September 19, 2013

Ueli Steck (Switzerland), Simone Moro (Italy) and Jon Griffith (GB) are not like 95% of the climbers on Everest: they don't use oxygen, altimeters (improperly called Sherpas), or fixed ropes. In 2013, the trio aims to repeat the arduous Western Spur. The Sherpas have the mission to equip the mountain with fixed ropes on this famous day, up to Camp 3: ropes without which customers of commercial expeditions could not climb Everest. An argument ensued, insults were hurled from both sides. The confrontation at Camp 2 degenerated: a Sherpa water bottle physically attacked the trio of Europeans. Blows and stones were thrown and threats led the trio to flee the mountain. The Réel Rock film crew, which is part of the climbing team, films this chaos without complacency.

January 1, 1981

As darkness fell on May 10, 1996, a fast-moving storm of unimaginable ferocity trapped three climbing teams on the slopes of Mount Everest. The climbers, exhausted from their ascent to the summit, were soon lost in the dark, in a ferocious blizzard, far from the safety of High Camp at 26,000 feet. This film tells the story of the five climbers who perished in this storm, marking the worst climbing tragedy in the history of Mount Everest. But most remarkably, it's the story of eleven climbers caught in the storm, and eyewitness accounts of their astonishing survival in the world's most unforgiving environment.

January 1, 2003

May 25, 1996 - Bruce Herrod, a South African mountaineer reached the summit of Everest at 5 p.m. On the radio, we urge him to come down as soon as possible because the descent is dangerous in the middle of the night. A few hours later, no news from him. From this South African expedition which turned into a fiasco and another expedition carried out in parallel, the testimonies of the members of these expeditions show to what extent the thirst for climbing to the top of certain mountaineers, combined with the lack of oxygen , can alter the lucidity of climbers to the point of changing their relationship to death and thus lead them to neglect other expedition members in order to ensure their victory or save their own life.

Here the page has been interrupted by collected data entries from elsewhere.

-- ==== Sys2Proof/Laws/Accumulator.lean ====
section
/-! SUPPORT. What push, pop and seeding do within their preconditions, as arithmetic, and that each keeps the
invariant val < 2^len (R23, R92 to R98). -/

namespace Sys2Proof.Machine

/-- The invariant of every accumulator (R23). -/
abbrev Acc.Clean (a : Acc) : Prop := a.val < 2 ^ a.len

theorem push_msb {a : Acc} {n v : Nat} (hl : a.len + n ≤ a.carrier.width) (hv : v < 2 ^ n) :
    push .msbFirst a n v = some ⟨a.carrier, a.len + n, a.val * 2 ^ n + v⟩ := by
  simp [push, hl, hv]

theorem push_lsb {a : Acc} {n v : Nat} (hl : a.len + n ≤ a.carrier.width) (hv : v < 2 ^ n) :
    push .lsbFirst a n v = some ⟨a.carrier, a.len + n, a.val + v * 2 ^ a.len⟩ := by
  simp [push, hl, hv]

theorem pop_msb {a : Acc} {n : Nat} (h : n ≤ a.len) :
    pop .msbFirst a n =
      some (a.val / 2 ^ (a.len - n), ⟨a.carrier, a.len - n, a.val % 2 ^ (a.len - n)⟩) := by
  simp [pop, h]

theorem pop_lsb {a : Acc} {n : Nat} (h : n ≤ a.len) :
    pop .lsbFirst a n = some (a.val % 2 ^ n, ⟨a.carrier, a.len - n, a.val / 2 ^ n⟩) := by
  simp [pop, h]

theorem mul_pow_add_lt {x v l n : Nat} (hx : x < 2 ^ l) (hv : v < 2 ^ n) :
    x * 2 ^ n + v < 2 ^ (l + n) := by
  calc x * 2 ^ n + v < x * 2 ^ n + 2 ^ n := Nat.add_lt_add_left hv _
    _ = (x + 1) * 2 ^ n := by ring
    _ ≤ 2 ^ l * 2 ^ n := Nat.mul_le_mul_right _ hx
    _ = 2 ^ (l + n) := (pow_add 2 l n).symm

theorem div_pow_lt {x l n : Nat} (h : n ≤ l) (hx : x < 2 ^ l) : x / 2 ^ (l - n) < 2 ^ n := by
  rw [Nat.div_lt_iff_lt_mul (Nat.two_pow_pos _), ← pow_add]
  rwa [show n + (l - n) = l by omega]

/-- Push, said once: within its precondition it answers an accumulator of the same carrier, longer by n, that
keeps the invariant. -/
theorem push_spec (o : Order) {a : Acc} {n v : Nat} (hl : a.len + n ≤ a.carrier.width) (hv : v < 2 ^ n)
    (ha : a.Clean) :
    ∃ a', push o a n v = some a' ∧ a'.carrier = a.carrier ∧ a'.len = a.len + n ∧ a'.Clean := by
  cases o
  · exact ⟨_, push_msb hl hv, rfl, rfl, mul_pow_add_lt ha hv⟩
  · refine ⟨_, push_lsb hl hv, rfl, rfl, ?_⟩
    show a.val + v * 2 ^ a.len < 2 ^ (a.len + n)
    rw [add_comm a.val, add_comm a.len]
    exact mul_pow_add_lt hv ha

/-- Pop, said once: within its precondition it answers a value of n bits and an accumulator shorter by n that
keeps the invariant. -/
theorem pop_spec (o : Order) {a : Acc} {n : Nat} (h : n ≤ a.len) (ha : a.Clean) :
    ∃ r a', pop o a n = some (r, a') ∧ a'.carrier = a.carrier ∧ a'.len = a.len - n ∧ a'.Clean ∧
      r < 2 ^ n := by
  cases o
  · exact ⟨_, _, pop_msb h, rfl, rfl, Nat.mod_lt _ (Nat.two_pow_pos _), div_pow_lt h ha⟩
  · refine ⟨_, _, pop_lsb h, rfl, rfl, ?_, Nat.mod_lt _ (Nat.two_pow_pos _)⟩
    show a.val / 2 ^ n < 2 ^ (a.len - n)
    have := div_pow_lt (n := a.len - n) (Nat.sub_le _ _) ha
    rwa [show a.len - (a.len - n) = n by omega] at this

/-- A push that answers was within its precondition. -/
theorem push_pre {o : Order} {a a' : Acc} {n v : Nat} (h : push o a n v = some a') :
    a.len + n ≤ a.carrier.width ∧ v < 2 ^ n := by
  by_contra hn
  simp [push, hn] at h

/-- A pop that answers was within its precondition. -/
theorem pop_pre {o : Order} {a : Acc} {n : Nat} {x : Nat × Acc} (h : pop o a n = some x) : n ≤ a.len := by
  by_contra hn
  simp [pop, hn] at h

theorem seed_spec {c : Carrier} {bits value : Nat} (hb : bits ≤ c.width) (hv : value < 2 ^ bits) :
    seed c bits value = some ⟨c, bits, value⟩ := by
  simp [seed, hb, hv]

end Sys2Proof.Machine
end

Many mountaineers as part of their activity have used cameras and films to allow us to participate through images in their adventures and their emotions. Many of them have become true film professionals: Joseph Vallot, Lionel Terray, Marcel Ichac, Renè Vernadet, Jean Afanasieff, Pierre Royer, Denis Ducroz, Kurt Diemberg and many others are among the conquerors of the image of the mountain. The film depicts the passion of these men on the highest mountains in the world... behind the lens.

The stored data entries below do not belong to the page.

/-- Each cause of the table at the edge of its range, and the value beside it that has none. -/
theorem test_witness_InvalidCause_each_clause :
    InvalidCause (.writeU8 9 0) ∧ ¬ InvalidCause (.writeU8 8 255) ∧ InvalidCause (.writeU16 15 0x8000) ∧
    ¬ InvalidCause (.writeU16 15 0x7FFF) ∧ InvalidCause (.writeI8 0 0) ∧ InvalidCause (.writeI32 33 0) ∧
    InvalidCause (.writeI8 1 1) ∧ ¬ InvalidCause (.writeI8 1 (-1)) ∧ InvalidCause (.writeI8 4 (-9)) := by
  unfold InvalidCause
  refine ⟨?_, ?_, ?_, ?_, ?_, ?_, ?_, ?_, ?_⟩ <;> decide

theorem test_witness_InvalidInputLeavesNoTrace :
    (∃ t, runWord 0x000000000000000000000000000000080000000402 [] (full7 .msbFirst) = .next t ∧
      t.rsps = [] ++ [⟨.invalidInput, 0, 0⟩]) ∧
    Counter.issue 64 ⟨74⟩ (.writeU8 3 8) = .error ⟨74⟩ .invalidInput :=
  ⟨next_with State.rsps (by decide), by decide⟩

/-- Both clauses, with the sink failing at once. -/
theorem test_witness_SinkFailureNeedsATransaction :
    ∃ (i : Instr) (s t : State), s.Ready ∧ exec i s = .next t ∧ t.failed = true ∧ SinkFailureCause s i ∧
      ¬ InvalidCause i ∧ ∃ e k, s.sink.answerAt 0 = .fail e k :=
  (next_with (x := exec (.writeU8 1 1) (blockAt .msbFirst 7 127 [.fail 1 0])) State.failed (b := true)
    (by decide)).elim (fun t h => ⟨_, _, t, by decide, h.1, h.2, by unfold SinkFailureCause; decide,
      by unfold InvalidCause; decide, 1, 0, rfl⟩)

theorem test_witness_CarrierEntersValidationOnly :
    ∃ (c1 c2 : Carrier) (n : Count) (v : BitVec 128),
      c1 ≠ c2 ∧ n.toNat ≤ c1.width ∧ n.toNat ≤ c2.width ∧ v.toNat < 2 ^ n.toNat :=
  ⟨.w8, .w128, 8, 255, by decide, by decide, by decide, by decide⟩

theorem test_witness_AlignedWriteEmitsBytesOfValue : ∀ o : Order,
    ∃ (c : Carrier) (n : Count) (v : BitVec 128) (k : Nat) (s : State),
      n.toNat = 8 * k ∧ n.toNat ≤ c.width ∧ v.toNat < 2 ^ n.toNat ∧ s.Ready ∧ s.plen = 0 ∧ s.SinkOk k ∧
        s.order = o := by
  intro o
  cases o
  · exact ⟨.w128, 128, 0x112233445566778899AABBCCDDEEFF, 16, empty .msbFirst, by decide, by decide, by decide,
      by decide, by decide, by decide, rfl⟩
  · exact ⟨.w16, 16, 0x1234, 2, empty .lsbFirst, by decide, by decide, by decide, by decide, by decide,
      by decide, rfl⟩

theorem test_witness_PackIsItsClosedForm :
    ∃ (c : Carrier) (bits value : Nat) (p : Acc),
      p.carrier = .w8 ∧ p.len = 7 ∧ p.val < 2 ^ p.len ∧ bits = c.width ∧ value < 2 ^ bits :=
  ⟨.w128, 128, 2 ^ 128 - 1, ⟨.w8, 7, 127⟩, by decide, by decide, by decide, by decide, by decide⟩

/-- Each width at both ends of the range of its largest count. -/
theorem test_witness_SignedWriteAddsTwosComplement :
    (-(2 ^ (8 - 1)) ≤ (0x80 : BitVec 8).toInt ∧ (0x80 : BitVec 8).toInt < 2 ^ (8 - 1)) ∧
    (-(2 ^ (16 - 1)) ≤ (0x8000 : BitVec 16).toInt ∧ (0x8000 : BitVec 16).toInt < 2 ^ (16 - 1)) ∧
    (-(2 ^ (32 - 1)) ≤ (0x80000000 : BitVec 32).toInt ∧ (0x80000000 : BitVec 32).toInt < 2 ^ (32 - 1)) ∧
    (-(2 ^ (64 - 1)) ≤ (0x7FFFFFFFFFFFFFFF : BitVec 64).toInt ∧
      (0x7FFFFFFFFFFFFFFF : BitVec 64).toInt < 2 ^ (64 - 1)) ∧
    (-(2 ^ (128 - 1)) ≤ (0x80000000000000000000000000000000 : BitVec 128).toInt ∧
      (0x80000000000000000000000000000000 : BitVec 128).toInt < 2 ^ (128 - 1)) := by decide

/-- Each width: just above W, zero bits, and below W the first value out of the range on either side. -/
theorem test_witness_SignedWriteRejectsWhatDoesNotFit :
    (8 < (9 : Count).toNat ∧ 16 < (17 : Count).toNat ∧ 32 < (33 : Count).toNat ∧ 64 < (65 : Count).toNat ∧
      128 < (129 : Count).toNat) ∧
    ((-9 : BitVec 8).toInt < -(2 ^ (4 - 1)) ∧ 2 ^ (4 - 1) ≤ (8 : BitVec 8).toInt) ∧
    ((-9 : BitVec 16).toInt < -(2 ^ (4 - 1)) ∧ 2 ^ (15 - 1) ≤ (0x4000 : BitVec 16).toInt) ∧
    ((-9 : BitVec 32).toInt < -(2 ^ (4 - 1)) ∧ 2 ^ (31 - 1) ≤ (0x40000000 : BitVec 32).toInt) ∧
    ((-9 : BitVec 64).toInt < -(2 ^ (4 - 1)) ∧ 2 ^ (63 - 1) ≤ (0x4000000000000000 : BitVec 64).toInt) ∧
    ((-9 : BitVec 128).toInt < -(2 ^ (4 - 1)) ∧
      2 ^ (127 - 1) ≤ (0x40000000000000000000000000000000 : BitVec 128).toInt) := by decide

theorem test_witness_SignBitStandsFirstOrLast :
    (∃ (bits : Nat) (value : Int), bits = 1 ∧ -(2 ^ (bits - 1)) = value ∧ value < 2 ^ (bits - 1)) ∧
    (∃ (bits : Nat) (value : Int), 1 ≤ bits ∧ -(2 ^ (bits - 1)) ≤ value ∧ value + 1 = 2 ^ (bits - 1)) :=
  ⟨⟨1, -1, by decide, by decide, by decide⟩, ⟨8, 127, by decide, by decide, by decide⟩⟩

/-- Each width at the largest value of its largest count. -/
theorem test_witness_SignedAgreesWithUnsignedWrite :
    (0 ≤ (0x7F : BitVec 8).toInt ∧ (0x7F : BitVec 8).toInt < 2 ^ (8 - 1)) ∧
    (0 ≤ (0x7FFF : BitVec 16).toInt ∧ (0x7FFF : BitVec 16).toInt < 2 ^ (16 - 1)) ∧
    (0 ≤ (0x7FFFFFFF : BitVec 32).toInt ∧ (0x7FFFFFFF : BitVec 32).toInt < 2 ^ (32 - 1)) ∧
    (0 ≤ (0x7FFFFFFFFFFFFFFF : BitVec 64).toInt ∧ (0x7FFFFFFFFFFFFFFF : BitVec 64).toInt < 2 ^ (64 - 1)) ∧
    (0 ≤ (0x7FFFFFFFFFFFFFFFFFFFFFFFFFFFFFFF : BitVec 128).toInt ∧
      (0x7FFFFFFFFFFFFFFFFFFFFFFFFFFFFFFF : BitVec 128).toInt < 2 ^ (128 - 1)) := by decide

theorem test_witness_AlignedBytesGoInOneTransaction :
    (∃ (buf : List Byte) (s : State), buf ≠ [] ∧ s.failed = false ∧ s.plen = 0 ∧ s.SinkOk 1) ∧
    (∃ s : State, s.failed = false ∧ s.plen = 0) :=
  ⟨⟨[0xBC, 0xDE], empty .lsbFirst, by decide, by decide, by decide, by decide⟩,
   ⟨State.reset, by decide, by decide⟩⟩

theorem test_witness_UnalignedBytesArePackedOneByOne : ∀ o : Order,
    ∃ (buf : List Byte) (s : State) (b : Byte),
      buf = [b] ∧ s.Ready ∧ s.plen ≠ 0 ∧ s.SinkOk buf.length ∧ s.order = o := by
  intro o
  cases o
  · exact ⟨[0xAB], full7 .msbFirst, 0xAB, rfl, by decide, by decide, by decide, rfl⟩
  · exact ⟨[0xAB], full7 .lsbFirst, 0xAB, rfl, by decide, by decide, by decide, rfl⟩

theorem test_witness_BytesEqualPerByteWrites :
    ∃ (buf : List Byte) (s t u : State), s.Ready ∧ s.plen = 7 ∧ exec (.writeBytes buf) s = .next t ∧
      t.failed = false ∧ runAll (buf.map (fun b => .writeU8 8 b)) s = .next u ∧ u.failed = false := by
  obtain ⟨t, ht, hf⟩ := next_with (x := exec (.writeBytes [0xBC, 0xDE]) (full7 .msbFirst)) State.failed
    (b := false) (by decide)
  obtain ⟨u, hu, hg⟩ := next_with (x := runAll [.writeU8 8 0xBC, .writeU8 8 0xDE] (full7 .msbFirst))
    State.failed (b := false) (by decide)
  exact ⟨[0xBC, 0xDE], full7 .msbFirst, t, u, by decide, by decide, ht, hf, hu, hg⟩

theorem test_witness_UnaryAddsRunAndTerminator :
    (full7 .msbFirst).Ready ∧ (full7 .msbFirst).SinkOk ((7 + (129 + 1)) / 8) ∧
    (empty .lsbFirst).Ready ∧ (empty .lsbFirst).SinkOk ((0 + (0 + 1)) / 8) := by decide

/-- Both clauses where they meet. -/
theorem test_witness_UnaryChunksLeaveOneToSixtyFour :
    unaryChunks 64 = 0 ∧ unaryChunks 65 = 1 ∧ unaryChunks 128 = 1 ∧ unaryChunks 129 = 2 := by decide

theorem test_witness_not_failed : ∃ s : State, s.failed = false ∧ s.plen = 7 ∧ s.pval = 127 :=
  ⟨full7 .msbFirst, by decide, by decide, by decide⟩

theorem test_witness_ByteAlignPadsWithZeros :
    ((empty .msbFirst).Ready ∧ (empty .msbFirst).plen = 0) ∧
    (∀ o : Order, (full7 o).Ready ∧ (full7 o).plen ≠ 0 ∧ (full7 o).SinkOk 1) := by
  refine ⟨by decide, ?_⟩
  intro o
  cases o <;> decide

theorem test_witness_ByteAlignIsIdempotent :
    ∃ s t : State, s.Ready ∧ s.plen ≠ 0 ∧ exec .byteAlign s = .next t ∧ t.failed = false :=
  (next_with (x := exec .byteAlign (full7 .msbFirst)) State.failed (b := false) (by decide)).elim
    (fun t h => ⟨full7 .msbFirst, t, by decide, by decide, h.1, h.2⟩)

theorem test_witness_AlignThenDisposeLosesNothing :
    ∃ s : State, s.Ready ∧ s.plen ≠ 0 ∧ s.SinkOk 1 := ⟨full7 .msbFirst, by decide, by decide, by decide⟩

theorem test_witness_SinkFailureLeavesItsTrace :
    ∃ (i : Instr) (s t : State) (new : List Txn), exec i s = .next t ∧ s.failed = false ∧
      t.sink.txns = s.sink.txns ++ new ∧ (t.failed = true ∨ ∃ bytes e k, .failed bytes e k ∈ new) :=
  (next_with (x := exec (.writeUnary0 70) (blockAt .msbFirst 0 0 [.ok, .ok, .ok, .fail 1 1]))
    (fun t => (t.sink.txns, t.failed))
    (b := ([.accepted [0xFF], .accepted [0xFF], .accepted [0xFF], .failed [0xFF] 1 1], true))
    rfl).elim (fun t h => ⟨_, _, t, _, h.1, by decide, (Prod.mk.inj h.2).1, .inl (Prod.mk.inj h.2).2⟩)

/-- With f the doubling. -/
theorem test_witness_SinkErrorIsCarriedVerbatim :
    ∃ (f : ErrInfo → ErrInfo) (s t : State), f 0 = 0 ∧ exec (.writeBit true) s = .next t ∧
      t.rsps = [] ++ [⟨.sinkFailure, 0, 1⟩] ∧
      t.sink.txns.length ≤ s.sink.txns.length + s.sink.script.length :=
  (next_with _ (test_information_is_carried 1)).elim
    (fun t h => ⟨fun x => x + x, _, t, BitVec.add_zero 0, h.1, (Prod.mk.inj h.2).1,
      Nat.le_of_eq (Prod.mk.inj h.2).2⟩)

theorem test_witness_FirstFailedTransactionEndsCommand :
    ∃ (i : Instr) (s t : State) (ts : List (List Byte)) (j : Nat) (bytes : List Byte),
      s.failed = false ∧ s.SinkOk ts.length ∧ exec i s = .next t ∧ Completed s t ts 0 ∧
        ts[j]? = some bytes ∧ j + 1 = ts.length := by
  obtain ⟨t, h, ht⟩ := next_with (x := exec (.writeU16 16 0x1234) (empty .msbFirst))
    (fun t => (t.order, t.failed, t.inputs, t.rsps, t.sink))
    (b := (.msbFirst, false, [], okWith 0,
      ⟨[.accepted [0x12], .accepted [0x34]], List.replicate 15 .ok, 0⟩)) (by decide)
  simp only [Prod.mk.injEq] at ht
  obtain ⟨h1, h2, h3, h4, h5⟩ := ht
  exact ⟨_, _, t, [[0x12], [0x34]], 1, [0x34], by decide, by decide, h,
    ⟨h1, h2, h3, h4, by rw [h5]; decide, by rw [h5]; decide, by rw [h5]; decide⟩, by decide, by decide⟩

/-- Its clauses on FAILED = 1 before and FAILED = 0 after. -/
theorem test_witness_FrameOfEveryCommand :
    (∃ (i : Instr) (s t : State), exec i s = .next t ∧ s.failed = true) ∧
    (∃ (i : Instr) (s t : State), exec i s = .next t ∧ t.failed = false) :=
  ⟨(next_some (x := exec .dispose (failedBlock .msbFirst)) (by decide)).elim
      (fun t h => ⟨_, _, t, h, by decide⟩),
   (next_with (x := exec (.writeBit true) (full7 .msbFirst)) State.failed (b := false) (by decide)).elim
      (fun t h => ⟨_, _, t, h.1, h.2⟩)⟩

/-- A call sequence with a rejected call, on a block just reset whose sink will answer `ok`. -/
abbrev someCalls : List Instr :=
  [.writeU8 3 5, .writeU8 3 8, .writeBytes [0xBC], .writeUnary1 9, .byteAlign, .writeI8 4 (-5)]

/-- After a reset, and after a DISPOSE on a block that has emitted bytes before. -/
theorem test_witness_StreamIsTheCallsInOrder : ∀ o : Order, ∃ (is : List Instr) (s t : State),
    s.NewLife o ∧ Instr.dispose ∉ is ∧ runAll is s = .next t ∧ t.failed = false := by
  intro o
  cases o
  · exact (next_with (x := runAll someCalls (empty .msbFirst)) State.failed (b := false) (by decide)).elim
      (fun t h => ⟨someCalls, empty .msbFirst, t, by decide, by decide, h.1, h.2⟩)
  · exact (next_with (x := runAll someCalls
      { empty .lsbFirst with sink := ⟨[.accepted [0xA5]], List.replicate 9 .ok, 0⟩ })
      State.failed (b := false) (by decide)).elim
      (fun t h => ⟨someCalls, _, t, by decide, by decide, h.1, h.2⟩)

It was a sporting feat, a national feat, but also and above all a technical feat: on October 15, 1978, three French mountaineers, for the first time, reached the summit of Everest: Pierre Mazeaud, Nicolas Jaeger, Jean Afanassieff, accompanied by Kurt Diemberger, Austrian mountaineer and cameraman A performance broadcast live on the radio thanks to the France inter teams and filmed for television by TF1. Christian Brincourt, a great French reporter, tells us about this expedition and questions the members of the expedition on their motivations. With Pierre Mazeaud (expedition leader), Jean-François Mazeaud (doctor), Claude Deck, Raymond Despiau, Nicolas Jaeger, Walter Cecchinel, Jean Afanassieff, Kurt Diemberger.

In some of the most extraordinary natural landscapes in Mexico, a group of mountaineers have set out to explore a world labeled as impossible, but from a space reserved only for birds.